In this double-blind, placebo-controlled, parallel-group trial, 253 patients were randomized to minimize selection bias and confounding, by equally allocating covariates affecting treatment outcomes between the groups. However, ethnicity data were not provided, and the selected patients had a higher prevalence of atrial fibrillation compared to most patients with NYHA IV HF and thus the results may not be representative of the target population [15-16]. Moreover, since only patients with NYHA IV were randomised, it is unclear whether similar benefits might be realized by less severely impaired patients with HF. Furthermore, the limited follow-up due to the premature termination of the trial did not allow the examination of the duration of these benefits. Also, although the survival benefits of enalapril were essentially solely attributed to the decrease in progression of HF, with no effect on of sudden cardiac death rates, many studies have emphasized the difficulty of determining the mode of death in patients with HF and thus the exact cause of death is debatable [17]. Hence, it is likely that the improvement in mortality rates was not related to the improvement in HF progression, but to a decrease in sudden death rates. Another limitation was that no specific mechanism was identified for the beneficial effects of enalapril.

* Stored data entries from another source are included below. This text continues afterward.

-- ==== Sys2Proof/Machine/Sequencer.lean ====
section
/-! DEFINITION. The sequencer (R36 to R38): the step of the top record of `PH`, the completion of an outstanding
transfer or delay, the taking of the host's next request, and the reset input; and how a word of the opcode table comes
to be the next instruction. -/

namespace Sys2Proof.Machine

/-- The step named by a record of `PH`, with the records below it (R37, R38b). -/
def routineStep (r : Record) (rest : List Record) (s : State) : Result :=
  match r.routine with
  | .host .mount => mountStep r.step rest s
  | .host .read => readStep r.step rest s
  | .host .write => writeStep r.step rest s
  | .host .erase => eraseStep r.step rest s
  | .host .eraseAll => eraseAllStep r.step rest s
  | .host .checkParam => checkParamStep r.step s
  | .host .readStatus => readStatusOpStep r.step rest s
  | .host .waitUntilReady => waitOpStep r.step rest s
  | .host .writeEnable => gateOpStep .writeEnable .writeEnable r.step rest s
  | .host .writeDisable => gateOpStep .writeDisable .writeDisable r.step rest s
  | .host .volatileStatusWriteEnable => gateOpStep .volatileStatusWriteEnable .volatileStatusWriteEnable r.step rest s
  | .host .readJedec => readJedecOpStep r.step rest s
  | .host .pageProgram => pageProgramOpStep r.step rest s
  | .host .sectorErase => sectorEraseOpStep r.step rest s
  | .host .blockErase64k => blockEraseOpStep r.step rest s
  | .host .blockErase32k => blockErase32kStep r.step s
  | .readStatus => readStatusStep r.step rest s
  | .waitUntilReady => waitStep r.step rest s
  | .gate g => gateStep g r.step rest s
  | .readJedec => readJedecStep r.step rest s
  | .pageProgram => pageProgramStep r.step rest s
  | .sectorErase => sectorEraseStep r.step rest s
  | .blockErase64k => blockEraseStep r.step rest s
  | .refusal => refusalStep r.step s

/-- The host's next move in IDLE (R262). With none, the block waits (R282). -/
def hostStep (s : State) : Result :=
  match s.host with
  | [] => .next s
  | .cmd w d :: more => exec (decodeCommand w d) { s with host := more }
  | .cfg v :: more => .next (State.configure { s with host := more } v)
  | .readReg number :: more => .next (State.answerRead { s with host := more } number)

/-- The completion of an outstanding request: the frame on the transfer port is the instruction performed (R9); a delay
is an event (R10). The event is appended here, on completion, and not when the request is made: so a request that a
`Reset` abandons leaves none, which is the model's choice (log 31). That every outstanding request returns, in the very
next step unless a `Reset` comes first, is the model's choice too (log 33). -/
def portStep (r : PortReq) (s : State) : Result :=
  match r with
  | .xfer req =>
    match decodeFrame req with
    | .ok i => exec i { s with port := none }
    | .error _ => .fault .illegalFrame
  | .delay ms => .next (State.emit { s with port := none } (.delay ms))

/-- One step of the block, no reset being due: an outstanding request returns first, then the top record of `PH` is
stepped, and in IDLE the host moves (R38, R83). -/
def advance (s : State) : Result :=
  match s.port with
  | some r => portStep r s
  | none =>
    match s.ph with
    | r :: rest => routineStep r rest s
    | [] => hostStep s

/-- One step of the machine: the reset input overrides everything (R252, R281). -/
def tick (s : State) : Result :=
  match s.resets with
  | [] => advance s
  | 0 :: later => .next (State.resetEvent { s with resets := later })
  | (m + 1) :: later => advance { s with resets := m :: later }

/-- Put a packet where the next step takes its instruction: a frame on the transfer port, a command at the head of the
host's requests with the block in IDLE. No reset is due before it (log 2). -/
def State.placePacket (s : State) (p : Packet) : State :=
  match p with
  | .frame b => { s with resets := [], port := some (.xfer b) }
  | .command w d => { s with resets := [], port := none, ph := [], host := .cmd w d :: s.host }

end Sys2Proof.Machine
end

The Studies of Left Ventricular Dysfunction trial (SOLVD-T; treatment arm), looked at the effect of enalapril on mortality and hospitalizations for congestive HFrEF in 2569 patients [18]. After four years, there was a 16% reduction in the cumulative mortality rate in the enalapril compared to the placebo-treated group (P=0.0036). Notably, the greatest difference in mortality was in deaths due to progressive HF (risk reduction 22%; P<0.0045). In addition, 57% of patients in the placebo group died or were hospitalized for worsening congestive HF, as compared with 48% in the enalapril group (risk reduction 26%; P<0.0001). The number of deaths, their causes, and the number of hospitalizations for HF between the treatment groups in the SOLV-D trial are summarised below (Table 3). It was estimated that treating 1000 patients with congestive HF (similar to those in this study) with enalapril for three years would prevent 50 premature deaths and 350 hospitalizations. Moreover, the benefits of enalapril were likely to be underestimated, as more patients taking placebo compared to enalapril received other vasodilators during the trial for worsening HF. It was hypothesised that the reductions in deaths and hospitalization rates may have been due to improvements in ejection fraction and exercise capacity and decreased symptoms of congestion, attributed to the decreased preload and afterload by enalapril.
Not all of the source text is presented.